The research layer is visible; everyone sees the strategy. The execution layer is where correctness gets earned — one cost layer at a time, mostly out of sight.

If your backtest predicts live within 10 basis points per month, your signal is fine and your cost model is solid. If it predicts within 50 basis points, your signal is probably fine and your cost model has work. If it predicts within 200 basis points or worse, don't touch the signal yet — fix the cost model first.

The specific fixes — execId late-binding on IB, FX normalization across Rust/Go/Python consumers, cash seeding normalization, venue-specific fee schedule loading — are Dnalyaw-specific. The generalizable instinct is: if backtest-live drift is your problem, the cost model is where to look first.

Concretely, if you're auditing an existing platform's calibration pipeline: the first question to ask is whether the backtest replay knows the commission arrived 2.3 seconds after the fill, or whether it booked everything synchronously. If it's the latter, you've found a months-long source of silent bias. Everything else is secondary until that's fixed.

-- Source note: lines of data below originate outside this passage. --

/-- Settles O44: the bits of `clearedStatus`. -/
theorem statusClearByBits : Obligations.StatusClearByBits :=
  ⟨fun mask s => ⟨_, rfl, rfl, clearedStatus_getLsbD s.status mask⟩, refusesLength_of_reqLen fun _ => rfl⟩

/-- Settles O43: both responses by the formats R108 and R122, and the bits of STATUS as read. -/
theorem nopAndStatusReadAnswer : Obligations.NopAndStatusReadAnswer :=
  ⟨fun _ => rfl, fun _ => rfl, statusWord_getLsbD, refusesLength_of_reqLen fun _ => rfl, refusesLength_of_reqLen fun _ => rfl⟩

/-- Settles O45: the two bits CTRL keeps, of which IRQ reads bit 1. -/
theorem ctrlWriteKeepsTwoBits : Obligations.CtrlWriteKeepsTwoBits := by
  refine ⟨fun _ _ => rfl, fun v s t h => ?_, refusesLength_of_reqLen fun _ => rfl⟩
  cases h
  exact ⟨congrArg (· && s.evqne) (ctrlBits_getLsbD v (by decide)), ctrlBits_getLsbD v (by decide)⟩
end

section
/-! Exceptions (60_exceptions.md R280, R284, R285, R288): the request a step ran, what a refusal leaves, and when the IRQ level
falls. -/

namespace Sys2Proof.Machine

open Sys2Proof

-- The request a step ran

/-- The words of an inbound frame's instruction are that frame (R126). -/
theorem encode_decodeFrame (cfg : Cfg) (f : Frame) : encode cfg (decodeFrame f) = .rx f := by
  unfold decodeFrame
  split_ifs <;> rfl

/-- What a command frame decodes to has its words on the command port (assumption log 11). -/
theorem encode_of_decodeCommand {cfg : Cfg} {b : List Byte} {i : Instr} (h : decodeCommand cfg b = .ok i) (cfg' : Cfg) :
    ∃ f, encode cfg' i = .host (.command f) := by
  unfold decodeCommand at h
  split at h
  · cases h
  split at h
  · unfold wireInstr at h
    split at h <;> cases h <;> exact ⟨_, rfl⟩
  · cases h

/-- A step that answers a next state is a reset, leaves or only answers, or has the effect of one instruction; where that
instruction's words are a request, the step took this request (R48, R259). -/
theorem step_effect_request {s t : State} (h : step s = .next t) :
    s.rst = true ∨ t = s ∨ (∃ rc w d, t = s.nextEvent.2.respond rc w d) ∨
    ∃ i, Effect i s.nextEvent.2 t ∧ ∀ b, encode s.cfg i = requestCode b → s.hostq = .request b :: t.hostq := by
  rcases step_cases s with ⟨hr, -⟩ | ⟨-, hstep⟩ | ⟨-, b, e, -, -, hstep⟩ | ⟨-, -, hstep⟩ | ⟨-, i, hstep, hsource⟩
  · exact .inl hr
  · rw [hstep] at h; cases h
    exact .inr (.inl rfl)
  · rw [hstep] at h; cases h
    exact .inr (.inr (.inl (by cases e <;> exact ⟨_, _, _, rfl⟩)))
  · rw [hstep] at h; cases h
  · have he := effect_of_exec (hstep ▸ h)
    obtain ⟨-, hhostq, -⟩ := he.keeps_offered
    refine .inr (.inr (.inr ⟨i, he, fun b hwords => ?_⟩))
    rcases hsource with ⟨f, -, rfl⟩ | ⟨b', hevent, hd⟩ | ⟨f, -, hd⟩
    · rw [encode_decodeFrame] at hwords
      cases hwords
    · rw [(acceptedRequestsAreEncodings s.cfg b' i hd).2] at hwords
      cases hwords
      rw [hhostq, ← nextEvent_host s _ hevent]
    · obtain ⟨g, hg⟩ := encode_of_decodeCommand hd s.cfg
      rw [hg] at hwords
      cases hwords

This is the last in a four-post series on the engineering discipline behind vertical integration of research and execution — from flatten verifiers to prompt-cache stability to agent checkpoint design to the cost-model pipeline here. Different systems, same pattern: the edge lives in the invariants you enforce, not the models you train.

Flatten, cache, turn, cost. Each of them the place an ordinary PR can silently turn a good system into a broken one. And each of them the place a small amount of discipline compounds into the kind of correctness that shows up on the monthly reconciliation.